Find the point on curve nearest to the origin

Question

The curve is $xy^2=54$ and the function $f(x,y)=x^2+y^2$ whose minimum value I want to compute on curve. Now I want to find the minimum value of function subject to the constrain that is $g(x,y)=xy^2-54=0$. Using the method of Lagrange multiplier i.e, $\vec{\nabla}f=\lambda \vec{\nabla}g$ and $g(x,y)=0$. I get $2x=\lambda y^2$, $2y=2\lambda xy$ and $xy^2-54=0.$ I tried a lot to find to find point on the curve from these three equation but I am facing troubles. Two variables can't be eleminate at time from these three. THanks in advance!

Answer 1

f(x,y) = x$^2$ + 54/x = g(x).
g'(x) = 2x - 54/x$^2$ = 0.
2x$^3$ = 54, etc.

Answer 2

You can get the solution by eliminating one of the variables using the constraint, as said in other answer. But you may prefer follow the method you chose to the end.
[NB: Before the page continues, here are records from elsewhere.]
-- ==== Sys2Proof/Laws/Rings.lean ====
section
/-! SUPPORT. What taking a ring entry, judging a command, and waking can do. -/

namespace Sys2Proof.Laws

open Sys2Proof Sys2Proof.Machine Sys2Proof.Safety

/-- Everything that taking an entry can do. -/
theorem takeEntry_cases (s : State) (q : Fin 8192) (e : Entry) (code : Nat) (f : State → State) :
    (opc e ≠ code ∧ opcAssigned (opc e) = true ∧ s.takeEntry q e code f = .refused .otherRow) ∨
    (¬(opc e ≠ code ∧ opcAssigned (opc e) = true) ∧
      ((s.mayFetch q.val = false ∧ s.takeEntry q e code f = .next s) ∨
       (s.mayFetch q.val = true ∧ ((taken s q).queue q.val).role = .unbound ∧
          s.takeEntry q e code f = refuses (taken s q) q e 0x73) ∨
       (s.mayFetch q.val = true ∧ ((taken s q).queue q.val).role ≠ .unbound ∧ (opc e ≠ code ∨ fld (wordAt e 0) 31 8 ≠ 0) ∧
          s.takeEntry q e code f = refuses (taken s q) q e 0x2B) ∨
       (s.mayFetch q.val = true ∧ ((taken s q).queue q.val).role ≠ .unbound ∧ opc e = code ∧ fld (wordAt e 0) 31 8 = 0 ∧
          s.takeEntry q e code f = .next (f (taken s q))))) := by
  by_cases h0 : opc e ≠ code ∧ opcAssigned (opc e) = true
  · exact .inl ⟨h0.1, h0.2, by simp only [State.takeEntry]; rw [if_pos h0]⟩
  refine .inr ⟨h0, ?_⟩
  have key : s.takeEntry q e code f = if !s.mayFetch q.val then .next s else .next (
      if ((taken s q).queue q.val).role = .unbound then (taken s q).refuse q.val (hostTag e) Status.roleDenied
      else if opc e ≠ code ∨ fld (wordAt e 0) 31 8 ≠ 0 then (taken s q).refuse q.val (hostTag e) Status.malformed
      else f (taken s q)) := by
    simp only [State.takeEntry, taken]; rw [if_neg h0]; rfl
  rw [key]
  cases h1 : s.mayFetch q.val
  · exact .inl ⟨rfl, rfl⟩
  refine .inr ?_
  by_cases h2 : ((taken s q).queue q.val).role = .unbound
  · exact .inl ⟨rfl, h2, by simp only [h2]; rfl⟩
  refine .inr ?_
  by_cases h3 : opc e ≠ code ∨ fld (wordAt e 0) 31 8 ≠ 0
  · exact .inl ⟨rfl, h2, h3, by simp [h2, h3, refuses, Status.malformed]⟩
  · refine .inr ⟨rfl, h2, ?_, ?_, by simp [h2, h3]⟩
    · exact Classical.byContradiction fun x => h3 (.inl x)
    · exact Classical.byContradiction fun x => h3 (.inr x)

/-- Everything that a command can do once its entry is taken. -/
theorem command_eq (s : State) (q : Fin 8192) (e : Entry) (code : Nat) (a : State → Authority) (mal : Nat) (bad : State → Bool)
    (f : State → State) : s.command q e code a mal bad f = s.takeEntry q e code fun t =>
      match t.denied q.val (a t) with
      | some st => t.cmdDone q.val (hostTag e) st []
      | none => if bad t then
          if mal = Status.malformed then t.refuse q.val (hostTag e) mal else t.cmdDone q.val (hostTag e) mal []
        else f t := rfl

/-- Erasing the key slots keeps memory's canonical form. -/
theorem memWf_scramble (s : State) (w : Memory.wf s.mem = true) : Memory.wf s.scramble.mem = true := by
  have key : ∀ (l : List Host.Cell) (m : List Host.Cell), Memory.wf m = true →
      Memory.wf (l.foldl (fun m (c : Host.Cell) => match s.place c.1 with
        | .tier1 _ _ => memSet m c.1 (Config.erasedByte c.1 c.2)
        | .tier2 _ _ => memSet m c.1 (Config.erasedByte c.1 c.2)
        | _ => m) m) = true := by
    intro l
    induction l with
    | nil => intro m w; exact w
    | cons c l ih =>
      intro m w
      refine ih _ ?_
      dsimp only
      split
      · exact memWf_memSet m _ _ w
      · exact memWf_memSet m _ _ w
      · exact w
  exact key s.mem s.mem w

/-- Everything that waking can do. -/
theorem wakeUp_cases (s : State) : s.wakeUp = s ∨ ∃ p, s.wakeUp = { s with atLull := none, pwr := p } := by
  unfold State.wakeUp; cases h : s.isReady
  · exact .inl (by simp)
  · exact .inr ⟨_, rfl⟩

@[simp] theorem wakeUp_pending (s : State) : s.wakeUp.pending = s.pending := by
  rcases wakeUp_cases s with h | ⟨p, h⟩ <;> rw [h]
@[simp] theorem wakeUp_gc (s : State) : s.wakeUp.gc = s.gc := by
  rcases wakeUp_cases s with h | ⟨p, h⟩ <;> rw [h]
@[simp] theorem wakeUp_mem (s : State) : s.wakeUp.mem = s.mem := by
  rcases wakeUp_cases s with h | ⟨p, h⟩ <;> rw [h]
@[simp] theorem wakeUp_nv (s : State) : s.wakeUp.nv = s.nv := by
  rcases wakeUp_cases s with h | ⟨p, h⟩ <;> rw [h]
@[simp] theorem wakeUp_sys (s : State) : s.wakeUp.sys = s.sys := by
  rcases wakeUp_cases s with h | ⟨p, h⟩ <;> rw [h]
@[simp] theorem wakeUp_map (s : State) : s.wakeUp.map = s.map := by
  rcases wakeUp_cases s with h | ⟨p, h⟩ <;> rw [h]
@[simp] theorem wakeUp_mc (s : State) : s.wakeUp.mc = s.mc := by
  rcases wakeUp_cases s with h | ⟨p, h⟩ <;> rw [h]
@[simp] theorem wakeUp_hif (s : State) : s.wakeUp.hif = s.hif := by
  rcases wakeUp_cases s with h | ⟨p, h⟩ <;> rw [h]
@[simp] theorem wakeUp_sec (s : State) : s.wakeUp.sec = s.sec := by
  rcases wakeUp_cases s with h | ⟨p, h⟩ <;> rw [h]
@[simp] theorem wakeUp_regions (s : State) : s.wakeUp.regions = s.regions := by
  rcases wakeUp_cases s with h | ⟨p, h⟩ <;> rw [h]
@[simp] theorem wakeUp_reqs (s : State) : s.wakeUp.reqs = s.reqs := by
  rcases wakeUp_cases s with h | ⟨p, h⟩ <;> rw [h]
@[simp] theorem wakeUp_frames (s : State) : s.wakeUp.frames = s.frames := by
  rcases wakeUp_cases s with h | ⟨p, h⟩ <;> rw [h]
@[simp] theorem wakeUp_att (s : State) : s.wakeUp.att = s.att := by
  rcases wakeUp_cases s with h | ⟨p, h⟩ <;> rw [h]
@[simp] theorem wakeUp_fab (s : State) : s.wakeUp.fab = s.fab := by
  rcases wakeUp_cases s with h | ⟨p, h⟩ <;> rw [h]
@[simp] theorem wakeUp_ho (s : State) : s.wakeUp.ho = s.ho := by
  rcases wakeUp_cases s with h | ⟨p, h⟩ <;> rw [h]
@[simp] theorem wakeUp_mesh (s : State) : s.wakeUp.mesh = s.mesh := by
  rcases wakeUp_cases s with h | ⟨p, h⟩ <;> rw [h]
@[simp] theorem wakeUp_out (s : State) : s.wakeUp.out = s.out := by
  rcases wakeUp_cases s with h | ⟨p, h⟩ <;> rw [h]
@[simp] theorem wakeUp_stamp (s : State) : s.wakeUp.stamp = s.stamp := by
  rcases wakeUp_cases s with h | ⟨p, h⟩ <;> rw [h]
@[simp] theorem wakeUp_freeCtr (s : State) : s.wakeUp.freeCtr = s.freeCtr := by
  rcases wakeUp_cases s with h | ⟨p, h⟩ <;> rw [h]

end Sys2Proof.Laws
end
Three equations can be enough to find three unknowns,

$$\left\{ \begin{matrix} 2x=\lambda y^2\\ 2y=2\lambda xy \\ xy^2-54=0\\ \end{matrix} \right.$$

or

$$\left\{ \begin{matrix} 2x=\lambda y^2\\ y(\lambda x-1)=0 \\ xy^2-54=0\\ \end{matrix} \right.$$

From the second equation have that $y=0$, leading to the contradiction $0=54$ in the third one, or $\lambda=1/x$. Plug the value of $\lambda$ into the first: $2x^2=y^2$ and now, the value for $y^2$ found into the third: $2x^3-54=0$. An equation with a single real solution, $x=3$. Then $y=\pm3\sqrt 2$

The two solutions produce the same value for $f$ and it itself is not bounded, thus the solutions are minima.